The dataset consists of approximately 21,000 news paragraphs and tweets in Arabic, and around 6,000 news articles in English, all annotated with labels indicating whether the content is propagandistic or not. To enhance the quality of the annotations, a team of human evaluators manually reviewed each example to ensure that the label accurately reflects the content.

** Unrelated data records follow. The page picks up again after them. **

-- ==== Sys2Proof/Laws/PerInstr.lean ====
section
/-! SUPPORT. Statements made of every command as syntax, one lemma for each constructor of `Instr`. The family
`EncodedWord` says that the word of a well-formed command lies in the row of the opcode table that has the command's
mnemonic (rules R91, R95). -/

namespace Sys2Proof.Laws.EncodedWord

open Sys2Proof

/-- The word of a well-formed command is a command of its own row of the opcode table (rules R91, R95). -/
def Statement (i : Instr) : Prop :=
  i.wf = true → ∃ r ∈ opTable, r.mnemonic = i.mnemonic ∧ r.covers (encode i) = true

/-- The row at a place of the table, with what is to be shown of it. -/
theorem of_row (i : Instr) (k : Nat) (r : OpRow) (hk : opTable[k]? = some r) (hm : r.mnemonic = i.mnemonic)
    (hc : i.wf = true → r.covers (encode i) = true) : Statement i :=
  fun hw => ⟨r, List.mem_of_getElem? hk, hm, hc hw⟩

theorem initGpio : Statement .initGpio := of_row _ 0 _ rfl rfl fun _ => by decide

theorem finalize : Statement .finalize := of_row _ 1 _ rfl rfl fun _ => by decide

theorem exportPin (p : Byte) : Statement (.exportPin p) :=
  of_row _ 2 _ rfl rfl fun _ => covers_formatC _ _ _ _ _ 0xFF 0x00 0xFF 0xFF (by decide)
    (by simp; decide) (.inl rfl)

theorem unexportPin (p : Byte) : Statement (.unexportPin p) :=
  of_row _ 3 _ rfl rfl fun _ => covers_formatC _ _ _ _ _ 0xFF 0x00 0xFF 0xFF (by decide)
    (by simp; decide) (.inl rfl)

theorem unexportAll : Statement .unexportAll := of_row _ 4 _ rfl rfl fun _ => by decide

theorem setMode (p : Byte) (m : PinMode) : Statement (.setMode p m) :=
  of_row _ 5 _ rfl rfl fun _ => covers_formatC _ _ _ _ _ 0xFF 0x00 0xFF 0xFE (by decide)
    (by cases m <;> simp <;> decide) (.inl rfl)

theorem setPullDisable (p : Byte) : Statement (.setPullDisable p) :=
  of_row _ 6 _ rfl rfl fun _ => covers_formatC _ _ _ _ _ 0xFF 0x00 0xFF 0xFF (by decide)
    (by simp; decide) (.inl rfl)

theorem setPullUp (p : Byte) : Statement (.setPullUp p) :=
  of_row _ 7 _ rfl rfl fun _ => covers_formatC _ _ _ _ _ 0xFF 0x00 0xFF 0xFF (by decide)
    (by simp; decide) (.inl rfl)

theorem setPullDown (p : Byte) : Statement (.setPullDown p) :=
  of_row _ 8 _ rfl rfl fun _ => covers_formatC _ _ _ _ _ 0xFF 0x00 0xFF 0xFF (by decide)
    (by simp; decide) (.inl rfl)

theorem setValue (p : Byte) (b : Bool) : Statement (.setValue p b) :=
  of_row _ 9 _ rfl rfl fun _ => covers_formatC _ _ _ _ _ 0xFF 0x00 0xFF 0xFE (by decide)
    (by cases b <;> simp <;> decide) (.inl rfl)

theorem getValue (p : Byte) : Statement (.getValue p) :=
  of_row _ 10 _ rfl rfl fun _ => covers_formatC _ _ _ _ _ 0xFF 0x00 0xFF 0xFF (by decide)
    (by simp; decide) (.inl rfl)

theorem delay (f : Bool) : Statement (.delay f) := of_row _ 11 _ rfl rfl fun _ => by cases f <;> decide

theorem clockRead : Statement .clockRead := of_row _ 12 _ rfl rfl fun _ => by decide

theorem busOpenLegacy (p : Byte) : Statement (.busOpenLegacy p) :=
  of_row _ 13 _ rfl rfl fun _ => covers_formatC _ _ _ _ _ 0xFF 0x00 0xFF 0xFF (by decide)
    (by simp; decide) (.inl rfl)

theorem busOpenTunable (p : Byte) : Statement (.busOpenTunable p) :=
  of_row _ 14 _ rfl rfl fun _ => covers_formatC _ _ _ _ _ 0xFF 0x00 0xFF 0xFF (by decide)
    (by simp; decide) (.inl rfl)

theorem busOpenBuffered (p : Byte) (q : Byte) : Statement (.busOpenBuffered p q) :=
  of_row _ 15 _ rfl rfl fun _ => covers_formatC _ _ _ _ _ 0xFF 0x00 0x00 0xFF (by decide)
    (by simp; decide) (.inl rfl)

theorem busClose : Statement .busClose := of_row _ 16 _ rfl rfl fun _ => by decide

theorem setSlot (n : BitVec 4) : Statement (.setSlot n) :=
  of_row _ 17 _ rfl rfl fun h => covers_formatC _ _ _ _ _ 0xFF 0xFF 0xF0 0xFF (by decide)
    (by revert n; decide) (.inr (by rw [slotQ_low]; exact h))

theorem getSlot (n : BitVec 4) : Statement (.getSlot n) :=
  of_row _ 18 _ rfl rfl fun h => covers_formatC _ _ _ _ _ 0xFF 0xFF 0xF0 0xFF (by decide)
    (by revert n; decide) (.inr (by rw [slotQ_low]; exact h))

theorem pullUp : Statement .pullUp := of_row _ 19 _ rfl rfl fun _ => by decide

theorem pullDown : Statement .pullDown := of_row _ 20 _ rfl rfl fun _ => by decide

theorem reset : Statement .reset := of_row _ 21 _ rfl rfl fun _ => by decide

theorem writeBit (b : Bool) : Statement (.writeBit b) := of_row _ 22 _ rfl rfl fun _ => by cases b <;> decide

theorem writeByte (v : Byte) : Statement (.writeByte v) :=
  of_row _ 23 _ rfl rfl fun _ => covers_formatC _ _ _ _ _ 0xFF 0xFF 0xFF 0x00 (by decide)
    (by simp; decide) (.inl rfl)

theorem readBit : Statement .readBit := of_row _ 24 _ rfl rfl fun _ => by decide

theorem readByte : Statement .readByte := of_row _ 25 _ rfl rfl fun _ => by decide

theorem crcReset : Statement .crcReset := of_row _ 26 _ rfl rfl fun _ => by decide

theorem crcUpdate (v : Byte) : Statement (.crcUpdate v) :=
  of_row _ 27 _ rfl rfl fun _ => covers_formatC _ _ _ _ _ 0xFF 0xFF 0xFF 0x00 (by decide)
    (by simp; decide) (.inl rfl)

theorem crcValid : Statement .crcValid := of_row _ 28 _ rfl rfl fun _ => by decide

end Sys2Proof.Laws.EncodedWord
end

In addition to the dataset, the researchers have also developed a fine-tuned language model designed specifically for propaganda detection and explanation generation. The model, which is based on the popular Llama 3.1 8B Instruct architecture, has been trained on a large corpus of text data and can generate explanations for why a piece of text is propagandistic.

The researchers’ approach to propaganda detection involves using natural language processing techniques to analyze the content of the text and identify features that are characteristic of propagandistic writing. The model is then trained to predict whether a given piece of text is propagandistic or not, based on these features.

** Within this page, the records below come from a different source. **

/-- Settles O39: the files of a usable pin are open, and each string names its setting. -/
theorem settingsThroughFiles : Obligations.SettingsThroughFiles := by
  intro s p i e hu hb hs
  have hfull := usablePin_full hu hb hs
  have hdir (m : PinMode) : setModeFile i m s.dev = fileWrite .opened (.pinFile i .direction) (modeText m) s.dev := by
    unfold setModeFile; rw [hfull]; rfl
  have hpull (x : Pull) : setPullFile i x s.dev = fileWrite .opened (.pinFile i .pull) (pullText x) s.dev := by
    unfold setPullFile; rw [hfull]; rfl
  have hvalue (b : Bool) : setValueFile i b s.dev = fileWrite .opened (.pinFile i .value) (valueText b) s.dev := by
    unfold setValueFile; rw [hfull]; rfl
  refine ⟨fun m => ⟨_, rfl, ?_⟩, ⟨_, rfl, run_fileWrite ((pinWrite_filesystem _ _ hu hb).trans (hpull .disable))⟩,
    ⟨_, rfl, run_fileWrite ((pinWrite_filesystem _ _ hu hb).trans (hpull .up))⟩,
    ⟨_, rfl, run_fileWrite ((pinWrite_filesystem _ _ hu hb).trans (hpull .down))⟩, fun b => ⟨_, rfl, ?_⟩⟩
  · have h := run_fileWrite (f := gpioSetMode p m) ((pinWrite_filesystem _ _ hu hb).trans (hdir m))
    cases m <;> exact h
  · have h := run_fileWrite (f := gpioSetValue p b) ((pinWrite_filesystem _ _ hu hb).trans (hvalue b))
    cases b <;> exact h

end Sys2Proof.Machine
end

section
/-! PROOFS. What `getValue` reads and what `initialize` opens: answers of the environment (rules R47, R124, R138). -/

namespace Sys2Proof.Machine

open Sys2Proof

/-! ## Reading a pin -/

/-- The `in` bits of a word, with those of pin `n` added to a mask (rule R62): one round of `Config.inMask`. -/
def addInBit (c : Config) (word : Nat) (m : Word) (n : Nat) : Word :=
  match c.entry n with
  | some e => if e.inp / 32 = word then m ||| (1#32 <<< (e.inp % 32)) else m
  | none => m

theorem inMask_eq (c : Config) (word : Nat) : c.inMask word = (List.range 64).foldl (addInBit c word) 0 := rfl

theorem addInBit_keeps (c : Config) (word n : Nat) {m : Word} {k : Nat} (h : m.getLsbD k = true) :
    (addInBit c word m n).getLsbD k = true := by
  unfold addInBit
  split
  · split
    · rw [BitVec.getLsbD_or, h, Bool.true_or]
    · exact h
  · exact h

theorem addInBit_sets {c : Config} {n : Nat} {e : PinEntry} (he : c.entry n = some e) (m : Word) :
    (addInBit c (e.inp / 32) m n).getLsbD (e.inp % 32) = true := by
  have hlt : e.inp % 32 < 32 := Nat.mod_lt _ (by decide)
  simp [addInBit, he, hlt]

/-- The `in` bit of a mapped pin is among the drawn bits of its word (rules R47, R62). -/
theorem inMask_inp {c : Config} {i : Fin 64} {e : PinEntry} (he : c.entry i.val = some e) :
    (c.inMask (e.inp / 32)).getLsbD (e.inp % 32) = true := by
  have key (l : List Nat) (m : Word) (h : m.getLsbD (e.inp % 32) = true ∨ i.val ∈ l) :
      (l.foldl (addInBit c (e.inp / 32)) m).getLsbD (e.inp % 32) = true := by
    induction l generalizing m with
    | nil => exact h.resolve_right List.not_mem_nil
    | cons n l ih =>
      rcases h with hm | hi
      · exact ih _ (.inl (addInBit_keeps c _ n hm))
      · rcases List.mem_cons.mp hi with rfl | hi
        · exact ih _ (.inl (addInBit_sets he m))
        · exact ih _ (.inr hi)
  rw [inMask_eq]
  exact key _ 0 (.inr (List.mem_range.mpr i.isLt))

/-- A bit that is drawn is read as drawn, and the read takes one draw (rules R47, R62). -/
theorem memRead_drawn {w k : Nat} {d : Dev} (h : (d.cfg.inMask w).getLsbD k = true) :
    (memRead w d).1.getLsbD k = (drawIn d).1.getLsbD k ∧ (memRead w d).2.env.draws = (drawIn d).2.env.draws := by
  have hmask : d.cfg.inMask w ≠ 0 := fun h0 => by rw [h0] at h; simp at h
  have hk : k < 32 := by
    by_contra hk
    rw [BitVec.getLsbD_of_ge _ _ (by omega)] at h
    cases h
  unfold memRead
  dsimp only
  rw [if_neg hmask]
  refine ⟨?_, rfl⟩
  simp only [mixIn, BitVec.getLsbD_or, BitVec.getLsbD_and, BitVec.getLsbD_not, h]
  simp

/-- The character read after the seek is the one the environment has next (rules R47, R140). -/
theorem getValueFile_draw {i : Fin 64} {d : Dev} (h : (d.gpio.pin i).hValue = .opened) :
    (getValueFile i d).1 = levelOfChar (drawChar d).1 ∧
      (getValueFile i d).2.env.draws = (drawChar d).2.env.draws := by
  have hdraws : (perform (.fileSeek (.pinFile i .value)) d).env.draws = d.env.draws := effect_keeps_draws _ _
  unfold getValueFile
  simp only [h, fileSeek0, fileRead1, perform_env, env_perform_draws, effect_keeps_draws]
  unfold drawChar
  rw [hdraws]
  split <;> exact ⟨rfl, by simp [countDraw, effect_keeps_draws]⟩

/-- Where the read of an open `value` file leaves the read positions (rules R48, R140). -/
theorem getValueFile_position {i : Fin 64} {d : Dev} (h : (d.gpio.pin i).hValue = .opened) (j : Fin 64) :
    (getValueFile i d).2.env.position j = if i = j then 1 else d.env.position j := by
  rw [(getValueFile_does i d h).env]
  show ((d.env.setPosition i 0).setPosition i ((d.env.setPosition i 0).position i + 1)).position j = _
  simp only [setPosition_position, if_true]
  split <;> rfl

section GetValue
variable {d : Dev} {p : Byte} {i : Fin 64} {e : PinEntry}

theorem gpioGetValue_register (hu : usablePin d p = some (i, e)) (hb : d.gpio.backend = .register) :
    gpioGetValue p d = (levelOfBit ((drawIn d).1.getLsbD (e.inp % 32)), (regBit e.inp d).2) := by
  have he := ((validPin_eq_some _ _ _ _).mp (usablePin_valid hu)).2
  rw [← (memRead_drawn (d := d) (inMask_inp he)).1]
  unfold gpioGetValue
  simp only [hu, hb]
  rfl

theorem gpioGetValue_filesystem (hu : usablePin d p = some (i, e)) (hb : d.gpio.backend = .filesystem)
    (h : (d.gpio.pin i).hValue = .opened) :
    gpioGetValue p d = (levelOfChar (drawChar d).1, (getValueFile i d).2) := by
  rw [← (getValueFile_draw h).1]
  unfold gpioGetValue
  simp only [hu, hb]

end GetValue

theorem levelOfBit_word (b : Bool) : (levelOfBit b).word = if b then 1 else 0 := by cases b <;> rfl

theorem levelOfChar_word (c : ReadChar) :
    (levelOfChar c).word = match c with | .zero => 0 | .one => 1 | .other => 0xFFFFFFFF := by cases c <;> rfl

/-- A `getValue` whose operation is known ends with the word of the level it gives. -/
theorem exec_getValue {s : State} {p : Byte} {v : Level} {d : Dev} (h : gpioGetValue p s.dev = (v, d)) :
    exec (.getValue p) s = .next (State.finish .ok (some v.word) none { s with dev := d }) := by
  show Host.Outcome.next (State.finish .ok (some (gpioGetValue p s.dev).1.word) none
    { s with dev := (gpioGetValue p s.dev).2 }) = _
  rw [h]

/-- Settles O40: the bit of the word read, or the character read after the seek, is the one drawn. -/
theorem getValueReturnsTheDraw : Obligations.GetValueReturnsTheDraw := by
  intro s p i e hu
  refine ⟨fun hb => ⟨_, exec_getValue (gpioGetValue_register hu hb), ?_⟩, fun hb hs => ?_⟩
  · have hd := regBit_does e.inp s.dev
    have he := ((validPin_eq_some _ _ _ _).mp (usablePin_valid hu)).2
    refine ⟨levelOfBit_word _ ▸ finish_ends hd.envOnly.env hd.cfg _ _ none, ⟨hd.gpio, hd.bus, hd.crc⟩,
      finish_samePins (hd.envDoes.samePins (List.forall_mem_singleton.mpr fun _ => rfl)) _ _ _,
      (memRead_drawn (d := s.dev) (inMask_inp he)).2, ?_⟩
    rw [hd.envDoes.finish_trace (List.forall_mem_singleton.mpr ⟨rfl, rfl⟩)]
    rfl
  · have hopen : (s.dev.gpio.pin i).hValue = .opened := by rw [usablePin_full hu hb hs]; rfl
    have hd := getValueFile_does i s.dev hopen
    have hpage : (getValueFile i s.dev).2.env.page = s.dev.env.page := by rw [hd.env]; rfl
    have hsettings : (getValueFile i s.dev).2.env.settings = s.dev.env.settings := by rw [hd.env]; rfl
    have hpos := getValueFile_position hopen
    refine ⟨_, exec_getValue (gpioGetValue_filesystem hu hb hopen),
      levelOfChar_word _ ▸ finish_ends hd.envOnly.env hd.cfg _ _ none, ⟨hd.gpio, hd.bus, hd.crc⟩,
      fun a => congrArg (Memory.read · a) hpage, hsettings, (hpos i).trans (if_pos rfl),
      fun j hj => (hpos j).trans (if_neg hj.symm), (getValueFile_draw hopen).2, ?_⟩
    exact hd.envDoes.finish_trace (List.forall_mem_cons.mpr
      ⟨⟨rfl, rfl⟩, List.forall_mem_singleton.mpr ⟨rfl, rfl⟩⟩) _ _ _

/-! ## Opening files -/

/-- The answer to an open is the one the environment has queued (rule R47). -/
theorem fileOpen_queued (f : CtlFile) {d : Dev} {b : Bool} {rest : List Bool} (h : d.env.draws.opens = b :: rest) :
    (drawOpen d).1 = b ∧ (fileOpen f d).2.env.draws.opens = rest := by
  have hdraw : drawOpen d = (b, setDraws { d.env.draws with opens := rest } d) := by
    unfold drawOpen
    rw [h]
  refine ⟨by rw [hdraw], ?_⟩
  show ((drawOpen d).2.env.effect (.fileOpen f (drawOpen d).1)).draws.opens = rest
  rw [effect_keeps_draws, hdraw]
  rfl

One of the key innovations of this work is the use of explanations for propaganda detection. By generating explanations for why a piece of text is propagandistic, the model provides more transparency and accountability in its decision-making process. This can be particularly important in cases where the model’s predictions may be disputed or challenged by human evaluators.

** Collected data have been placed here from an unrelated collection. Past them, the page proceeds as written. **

-- ==== Sys2Proof/Machine/Step.lean ====
section
/-! DEFINITION. One step of the machine: the agent whose turn it is acts once (`spec/10_state.md` R20). Inside
a `run` call that is the step of `50_computer_run.md` R180 to R183. -/

namespace Sys2Proof.Machine

/-- The engine's step (R180, R182): fetch, decode, dispatch. It is defined on a Computer that has neither
halted nor faulted; one that has executes nothing (R25, R186, R187). -/
def engineStep (s : State) : Host.Outcome State Fault Refusal :=
  match finished s.comp with
  | some r => .next (endCall r s)
  | none => exec (decode (fetch s.comp)) s

/-- One step. -/
def step (s : State) : Host.Outcome State Fault Refusal :=
  match s.control with
  | .quantum => engineStep s
  | .returned r => takeResult r s
  | .caller => callerStep s

/-- `s` with the words of the opcode table stored where `step` fetches next, so that the next step runs
exactly that instruction. -/
def State.withFetchWord (s : State) (nbits w : Nat) : State := loadAndRun (tableWords nbits w) s

end Sys2Proof.Machine
end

The researchers’ approach to propaganda detection has several potential applications in the field of natural language processing. For example, it could be used to develop more effective methods for identifying and mitigating the spread of misinformation online. It could also be used to improve the accuracy of automated propaganda detection systems, which are increasingly being used by governments and other organizations to monitor and counter disinformation.

Cite this article: “Advancing Propaganda Detection with Multilingual Dataset and Fine-Tuned Language Model”, The Science Archive, 2025.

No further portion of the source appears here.